The five permanent members of the U.N. Security Council and Germany agreed Tuesday to impose new sanctions on Iran over its suspect nuclear program, yet the measures appeared to fall short of what the Bush administration had wanted.
After months of diplomatic bickering and U.S. pressure, Washington and its European allies overcame strong Chinese and Russian resistance to a third U.N. sanctions resolution and they all approved a draft that expands and strengthens the penalties that were in the two earlier ones.
The draft was presented as a sign of international resolve that Iran should not be allowed to develop nuclear weapons and unity on the need to press the country into suspending its uranium enrichment that can produce material needed to make the bomb.
But the document, hailed by U.S. officials as a victory for the Bush administration's tough line on Iran, was not released. And participants in the two-hour negotiating session that produced it here pointedly refused to discuss details.
In addition, the foreign ministers of the six nations represented - Britain, China, France, Russia, the United States and Germany - canceled a planned news conference and left it to the host of the meeting, German Foreign Minister Frank-Walter Steinmeier, to announce the result.
"We are united in the assessment that nuclear armament of Iran would have dramatic consequences for the Middle East and even beyond," he said. "So we are and remain agreed that we must and will continue to work ... to ensure that it does not happen."
Secretary of State Condoleezza Rice and Russian Foreign Minister Sergey Lavrov, who have had bitter disagreements over Iran, looked on impassively as the German foreign minister announced agreement on the draft.
The group had entered the Berlin meeting divided on four distinct issues, but after heated discussions - primarily between Rice and Lavrov - managed to reach agreement, U.S. officials said. They would not identify the points of contention.
U.S. and European diplomats said the draft, to be presented to the other members of the Security Council in the coming days, bolsters existing sanctions, notably asset freezes and travel bans on Iranian officials. But they disagreed on whether it contains new measures.
A senior U.S. official insisted that the resolution does have "new elements," but declined to elaborate on what they were, while a European official said the draft does not feature additional economic sanctions.
"This resolution builds on the last two resolutions," the U.S. official said on condition of anonymity due to the sensitivity of the matter. "It increases the severity of the sanctions and it expands the sanctions in some of the categories."
The official referred specifically to travel bans and asset freezes but also said the draft "has some new elements that will be unveiled in New York." It was not immediately clear what those would be or how the comment could be reconciled with that of the European diplomat.
The U.S. has been pushing for sweeping new sanctions, mirroring unilateral measures it imposed last year on select Iranian banks and elements of Iran's military.

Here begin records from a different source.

-- ==== Sys2Proof/Laws/Bytes.lean ====
section
/-! SUPPORT. Big-endian bytes and numbers are inverse to each other (spec/20_memory.md R51 to R56), and what `recv`
takes from a stream (spec/30_encoding.md R70). -/

namespace Sys2Proof.Machine

@[simp] theorem bytesBE_length (v n : Nat) : (bytesBE v n).length = n := by
  simp [bytesBE]

/-- Byte `j` of `bytes_be(v, n)` (R53). -/
theorem bytesBE_getElem (v n j : Nat) (hj : j < (bytesBE v n).length) :
    (bytesBE v n)[j] = BitVec.ofNat 8 (v >>> (8 * (n - 1 - j))) := by
  simp [bytesBE]

/-- The least significant byte comes last. -/
theorem bytesBE_succ (v n : Nat) : bytesBE v (n + 1) = bytesBE (v / 2 ^ 8) n ++ [BitVec.ofNat 8 v] := by
  unfold bytesBE
  rw [List.range_succ, List.map_append]
  congr 1
  · apply List.map_congr_left
    intro j hj
    have hj : j < n := by simpa using hj
    have : 8 * (n + 1 - 1 - j) = 8 + 8 * (n - 1 - j) := by omega
    rw [this, Nat.shiftRight_add, Nat.shiftRight_eq_div_pow v 8]
  · simp

@[simp] theorem natBE_nil : natBE [] = 0 := rfl

theorem natBE_append_singleton (bs : List Byte) (b : Byte) : natBE (bs ++ [b]) = natBE bs * 2 ^ 8 + b.toNat := by
  simp [natBE, List.foldl_append]

theorem natBE_lt (bs : List Byte) : natBE bs < 2 ^ (8 * bs.length) := by
  induction bs using List.reverseRecOn with
  | nil => simp
  | append_singleton bs b ih =>
    have hb := b.isLt
    rw [natBE_append_singleton, List.length_append, List.length_singleton, Nat.mul_add, Nat.pow_add]
    omega

/-- Reading back the bytes of a number gives the number, as far as they hold it (R53). -/
theorem natBE_bytesBE (v n : Nat) : natBE (bytesBE v n) = v % 2 ^ (8 * n) := by
  induction n generalizing v with
  | zero => simp [bytesBE, Nat.mod_one]
  | succ n ih =>
    have hpow : 2 ^ (8 * (n + 1)) = 2 ^ 8 * 2 ^ (8 * n) := by rw [← Nat.pow_add]; congr 1; omega
    rw [bytesBE_succ, natBE_append_singleton, ih, hpow, Nat.mod_mul, BitVec.toNat_ofNat]
    omega

/-- Writing out the number some bytes stand for gives the bytes (R53). -/
theorem bytesBE_natBE (bs : List Byte) : bytesBE (natBE bs) bs.length = bs := by
  induction bs using List.reverseRecOn with
  | nil => simp [bytesBE]
  | append_singleton bs b ih =>
    have hb := b.isLt
    rw [natBE_append_singleton, List.length_append, List.length_singleton, bytesBE_succ]
    have hdiv : (natBE bs * 2 ^ 8 + b.toNat) / 2 ^ 8 = natBE bs := by omega
    have hlast : BitVec.ofNat 8 (natBE bs * 2 ^ 8 + b.toNat) = b := by
      apply BitVec.eq_of_toNat_eq
      rw [BitVec.toNat_ofNat]
      omega
    rw [hdiv, ih, hlast]

theorem be32_eq_natBE (a b c d : Byte) : be32 a b c d = BitVec.ofNat 32 (natBE [a, b, c, d]) := by
  have e : natBE [a, b, c, d] = a.toNat * 2^24 + b.toNat * 2^16 + c.toNat * 2^8 + d.toNat := by
    simp only [natBE, List.foldl_cons, List.foldl_nil]
    ring
  rw [be32, e]

theorem be32_toNat (a b c d : Byte) : (be32 a b c d).toNat = natBE [a, b, c, d] := by
  have h := natBE_lt [a, b, c, d]
  rw [be32_eq_natBE, BitVec.toNat_ofNat]
  exact Nat.mod_eq_of_lt (by simpa using h)

/-- `bytes_be(BE32(b0,b1,b2,b3), 4) = (b0, b1, b2, b3)` (R53). -/
@[simp] theorem bytesBE_be32 (a b c d : Byte) : bytesBE (be32 a b c d).toNat 4 = [a, b, c, d] := by
  rw [be32_toNat]
  exact bytesBE_natBE [a, b, c, d]

/-- A word is `BE32` of the four bytes it writes out (R53). -/
theorem be32_of_bytesBE (x : Word) (a b c d : Byte) (h : bytesBE x.toNat 4 = [a, b, c, d]) : be32 a b c d = x := by
  apply BitVec.eq_of_toNat_eq
  rw [be32_toNat, ← h, natBE_bytesBE]
  exact Nat.mod_eq_of_lt x.isLt

theorem lengthOperand_toNat (l : Vector Byte 8) : (lengthOperand l).toNat = natBE l.toList := by
  have h := natBE_lt l.toList
  have hl : l.toList = [l[0], l[1], l[2], l[3], l[4], l[5], l[6], l[7]] := by
    apply List.ext_getElem
    · simp
    · intro i h₁ h₂
      simp at h₂
      interval_cases i <;> rfl
  have e : natBE l.toList = l[0].toNat * 2^56 + l[1].toNat * 2^48 + l[2].toNat * 2^40 + l[3].toNat * 2^32
      + l[4].toNat * 2^24 + l[5].toNat * 2^16 + l[6].toNat * 2^8 + l[7].toNat := by
    rw [hl]
    simp only [natBE, List.foldl_cons, List.foldl_nil]
    ring
  rw [lengthOperand, BitVec.toNat_ofNat, ← e]
  rw [Vector.length_toList] at h
  exact Nat.mod_eq_of_lt h

/-- Exactly `n` bytes in front of others are what `recv n` takes (R70). -/
theorem recv_append (n : Nat) (x : Vector Byte n) (rest : List Byte) :
    recv n (x.toList ++ rest) = some (x, rest) := by
  have hx : x.toList.length = n := by simp
  unfold recv
  rw [dif_pos (by simp)]
  congr 2
  · apply Vector.toList_inj.mp
    simp [Vector.toList]
  · rw [List.drop_append_of_le_length (by omega), List.drop_of_length_le (by omega), List.nil_append]

/-- The same, for a list of the right length. -/
theorem recv_list (n : Nat) (d rest : List Byte) (h : d.length = n) :
    recv n (d ++ rest) = some (⟨⟨d⟩, h⟩, rest) := by
  subst h
  exact recv_append d.length ⟨⟨d⟩, rfl⟩ rest

/-- What `recv` takes and leaves is the stream (R70). -/
theorem recv_some (n : Nat) (bs : List Byte) (x : Vector Byte n) (rest : List Byte)
    (h : recv n bs = some (x, rest)) : bs = x.toList ++ rest := by
  unfold recv at h
  split at h
  · simp only [Option.some.injEq, Prod.mk.injEq] at h
    obtain ⟨rfl, rfl⟩ := h
    simp [Vector.toList]
  · simp at h

/-- `recv` waits exactly while too few bytes have arrived (R87). -/
theorem recv_none (n : Nat) (bs : List Byte) : recv n bs = none ↔ bs.length < n := by
  unfold recv
  split <;> simp <;> omega

end Sys2Proof.Machine
end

But Russia and China, which along with some European nations have significant investments in Iran, had balked.
U.S. and European officials said that all participants would vote in favor of the resolution, indicating that the Russians and Chinese may have succeeded in pressing their objections to the wide-ranging sanctions sought by Washington.
The ministers had last met in September and agreed to proceed with a new resolution within two months. But after the release of a new U.S. intelligence report in December that determined Iran had halted its nuclear weapons program in 2003, that initiative seemed to have faltered.

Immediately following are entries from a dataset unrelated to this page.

-- ==== Sys2Proof/Laws/PerInstr.lean ====
section
/-! SUPPORT. The family `EncodedShape`: every command's encoding opens with its opcode byte and has the length its
format gives (spec/30_encoding.md R72, R86). -/

namespace Sys2Proof.Laws.EncodedShape

/-- The length in bytes of a command of each format (R72); for `FD`, `2 + n`. -/
def formatLength (f : Format) (n : Nat) : Nat :=
  match f with
  | .f0 => 1
  | .fl => 9
  | .fb => 65
  | .fd => 2 + n

/-- The count `n` of a digest operand; 0 for the commands that have none. -/
def count (i : Instr) : Nat :=
  match i with
  | .dec d => d.length
  | .pad _ => 0
  | .ldblk _ => 0
  | .wstep => 0
  | .sched _ => 0
  | .cinit => 0
  | .round => 0
  | .cfin => 0
  | .compress => 0
  | .block _ => 0
  | .enc => 0
  | .init => 0
  | .stat => 0
  | .reset => 0

/-- The encoding opens with the opcode byte and has the format's length. -/
def Statement (i : Instr) : Prop :=
  (encode i).head? = some i.opcode.toByte ∧ (encode i).length = formatLength i.opcode.format (count i)

theorem pad (len : BitVec 64) : Statement (.pad len) := by
  simp [Statement, encode, operandBytes, Instr.opcode, Opcode.format, formatLength]

theorem ldblk (b : Block) : Statement (.ldblk b) := by
  simp [Statement, encode, operandBytes, Instr.opcode, Opcode.format, formatLength]

theorem wstep : Statement .wstep := ⟨rfl, rfl⟩

theorem sched (b : Block) : Statement (.sched b) := by
  simp [Statement, encode, operandBytes, Instr.opcode, Opcode.format, formatLength]

theorem cinit : Statement .cinit := ⟨rfl, rfl⟩

theorem round : Statement .round := ⟨rfl, rfl⟩

theorem cfin : Statement .cfin := ⟨rfl, rfl⟩

theorem compress : Statement .compress := ⟨rfl, rfl⟩

theorem block (b : Block) : Statement (.block b) := by
  simp [Statement, encode, operandBytes, Instr.opcode, Opcode.format, formatLength]

theorem enc : Statement .enc := ⟨rfl, rfl⟩

theorem dec (d : List Byte) : Statement (.dec d) := by
  simp [Statement, encode, operandBytes, Instr.opcode, Opcode.format, formatLength, count]
  omega

theorem init : Statement .init := ⟨rfl, rfl⟩

theorem stat : Statement .stat := ⟨rfl, rfl⟩

theorem reset : Statement .reset := ⟨rfl, rfl⟩

end Sys2Proof.Laws.EncodedShape
end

U.S. officials said Tuesday's agreement was a sign that the National Intelligence Estimate findings, which came as a surprise to many, had not dampened international concern about Iran.
In his statement, Steinmeier stressed that all six nations stood behind the two-pronged carrot and stick approach to Iran, which offers Tehran incentives if it suspends uranium enrichment or further sanctions if it refuses.
However, Iran has remained defiant, insisting it has never had a nuclear weapons program and saying its work is for peaceful purposes such as energy production.
Iranian Foreign Minister Manouchehr Mottaki said Tuesday that his country opposed the spread of weapons of mass destruction and voiced confidence about Iran's cooperation with the U.N. atomic watchdog.